FOOTNOTES:

[1] This and several of the following sections are consistent with the “Star Book on Baptist Church Polity,“ on the same topics.

[2] In some States the laws do not recognize the church, that being a spiritual body, but incorporate a society, as it is called, consisting of all persons of full age who attend and support the worship. This society has charge of the financial affairs of the church, holds and keeps in repair its property, and conducts its secular concerns. It elects a specified number of trustees, as provided for by law, who are the legal representatives of the corporation. The members of the society, and the trustees elected, may or may not be members of the church. This whole society arrangement is a relic of the old New England parish system of the standing order, and is inconsistent with the freedom of church action, and antagonistic to Baptist Church independence. It is anti-Baptistic and anti-Scriptural. A church should be allowed to manage its own affairs, both temporal and spiritual: and should be protected by law in doing so. The society system has been abrogated in most of the States.


CHAPTER III

church ordinances

Christian ordinances, in the largest sense, are any institutions, or regulations of Divine appointment, established as means of grace for the good of men, or as acts of worship for the honor of God. In that sense, not only are baptism and the Lord’s Supper ordinances, but preaching, prayer, hearing the Word, fasting, and thanksgiving are also ordinances, since all are of Divine appointment. But, in a narrower sense, it is common to say that baptism and the Lord’s Supper are the only ordinances appointed by Christ to be observed by His churches. These are the only emblematic and commemorative rites enjoined upon His disciples, by which they are to be distinguished, and He is to be honored. They are the two symbols and witnesses of the New Covenant, the two monuments of the New Dispensation.

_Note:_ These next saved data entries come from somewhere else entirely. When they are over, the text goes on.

/-- A frame with too many errors may be left for another, with what must move with it: not a lattice frame (R268, R438; entry 26). -/
def mayLeave (s : State) (f dest : Nat) : Bool :=
  let r := s.frameAt f
  let run := s.runOf f
  3 ≤ s.recentErrors f && !r.lat &&
  (r.state == .free || (r.state == .owned && ((List.range run.count).all fun i =>
      s.settled (run.first + i) && !s.lostFrame (run.first + i) && (s.frameAt (run.first + i)).owner == r.owner &&
      (s.leavesTo (run.first + i)).all fun e => leafAddr e.2.leaf == run.first && 2 ^ (pageBits e.2.level - 16) == run.count) &&
    if r.owner = 0xFFFE || r.owner = 0xFFFF then
      dest % run.count = 0 && ((List.range run.count).all fun i => s.isFar (dest + i) && s.isFree (dest + i)) &&
        (r.owner = 0xFFFF || s.shareLeft r.part.toNat (run.count * chargeOf true r.pclass))
    else s.runFits r.part.toNat run.tier r.pclass run.count dest))

/-- What points to a table points to its new place; no TLB holds an entry that came through it (R362, R378). -/
def relinkTable (s : State) (run : FrameRun) (dest : Nat) : State :=
  match run.table with
  | none => s
  | some (c, none) => (s.setContextAt c { s.contextAt c with tbase := 65536 * dest }).dropEntries c none
  | some (c, some pa) =>
      (s.setMem (s.mem.write pa 8 (movedLeaf (BitVec.ofNat 64 (s.mem.read pa 8)) dest).toNat)).dropEntries c none

/-- A frame is left for a fresh one, with what must move with it, and quarantined (R438), where the security cores agree (R27). -/
def leaveFrame (s : State) (f dest : Nat) : State :=
  s.decided fun s =>
  if (s.frameAt f).state = .free then s.quarantine f
  else
    let run := s.runOf f
    let frames := (List.range run.count).map (run.first + ·)
    let s := frames.foldl (fun s g => s.switchFrame g (dest + (g - run.first))) s
    (((s.redirect run.first dest).relinkTable run dest).freeFrames (frames.filter (· ≠ f))).quarantine f

end State

open State

/-- TIER_MIGRATION_START: the migration engines' policy moves a page of a context (R29, R261). -/
def execTierMigrationStart (context page dest : Nat) (s : State) : Result :=
  s.event (!s.assisted (s.contextAt context).partition 1 && s.mayMovePage context page dest) fun s => s.startMove context page dest false

/-- MIGRATION_SWITCH_COMMIT (R261). -/
def execMigrationSwitchCommit (id : Nat) (s : State) : Result :=
  match s.hw.tierMoves.find? (·.id == id) with
  | some m => s.event (s.rangeIdle m.source m.frames && s.mayReport m) fun s => s.commitMove m
  | none => s.event false fun s => s

/-- HOST_CALL_MOVE: a move that the host names, in host-assisted mode (R403, R426). -/
def execHostCallMove (core space ring micros context page dest : Nat) (s : State) : Result :=
  s.hostCall core space ring micros true fun s =>
    if s.boundTo space context && s.assisted (s.contextAt context).partition 1 && s.mayMovePage context page dest then
      s.startMove context page dest true
    else s

/-- HOST_CALL_COMPRESSION_HINT: the page that a host names is compressed, where hosts decide (R29, R403, R414, R426). -/
def execHostCallCompressionHint (core space ring micros page : Nat) (s : State) : Result :=
  s.hostCall core space ring micros true fun s => if s.hintedSpace space then s.startTenantMove space page true 0 else s

/-- The policy decides whether a page changes its form, to compressed or from it; not where hosts do (R29, R414). -/
def changesForm (s : State) (space page : Nat) (compress : Bool) : Bool :=
  (((s.spaceAt space).page page).form == .plain && compress) || (((s.spaceAt space).page page).form == .compressed && !compress)

/-- TENANT_PAGE_MOVE_START: the policy compresses and decompresses no page where hosts decide (R29, R414, R418, R428). -/
def execTenantPageMoveStart (space page : Nat) (compress : Bool) (choice : Nat) (s : State) : Result :=
  s.event (space < 8 && !(changesForm s space page compress && s.hintedSpace space)) fun s =>
    s.startTenantMove space page compress choice

/-- A page that moves to another frame may do so now: a pool frame as `poolMovable` says, whose share holds both frames already. -/
def mayCommit (s : State) (p : TenantPage) (m : TenantMove) : Bool :=
  m.compress || !p.shared || (!s.heldInPlace p.loc && (s.leavesTo p.loc).all fun e => e.2.level == 0)

/-- TENANT_PAGE_MOVE_COMMIT: a sector list lies in the far tier, and a page needs 1 to 16 sectors (R411, R418, R428). -/
def execTenantPageMoveCommit (space page loc : Nat) (sectors : List Nat) (s : State) : Result :=
  match (s.spaceAt space).moveOf page with
  | some m =>
      let p := (s.spaceAt space).page page
      s.event (loc < 1024 * farFrames && 1 ≤ sectors.length && sectors.length ≤ 16 && (sectors.length = 16 || !m.compress ||
          s.sectorsFine space page sectors) && mayCommit s p m && (p.form = .compressed || !s.frameBusy p.loc)) fun s =>
        s.commitTenantMove space page loc sectors m
  | none => s.event false fun s => s

/-- FRAME_ERROR_THRESHOLD (R438). -/
def execFrameErrorThreshold (frame dest : Nat) (s : State) : Result :=
  s.event (s.mayLeave frame dest) fun s => s.leaveFrame frame dest

end Sys2Proof.Machine
end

Baptism is the immersion, or dipping, of a candidate in water, on a profession of his faith in Christ and on evidence of regeneration; the baptism to be ministered in, or into, the name of the Father, the Son, and Holy Spirit. It represents the burial and resurrection of Christ, and in a figure declares the candidate’s death to sin and the world, and his rising to a new life. It also proclaims the washing of regeneration, and professes the candidate’s hope of a resurrection from the dead, through Him into the likeness of whose death he is buried in baptism.

The Lord’s Supper is a provision of bread and wine, used to represent the body and the blood of Christ, partaken of by members of the church assembled for that purpose; in which service they commemorate the love of Christ exhibited in His death for them, and profess their faith and participation in the merits of His sacrifice, as the only ground of their hope of eternal life.

Note 1.—No person can rightfully or properly become a church-member except he be first baptized, as the distinguishing mark and profession of his discipleship.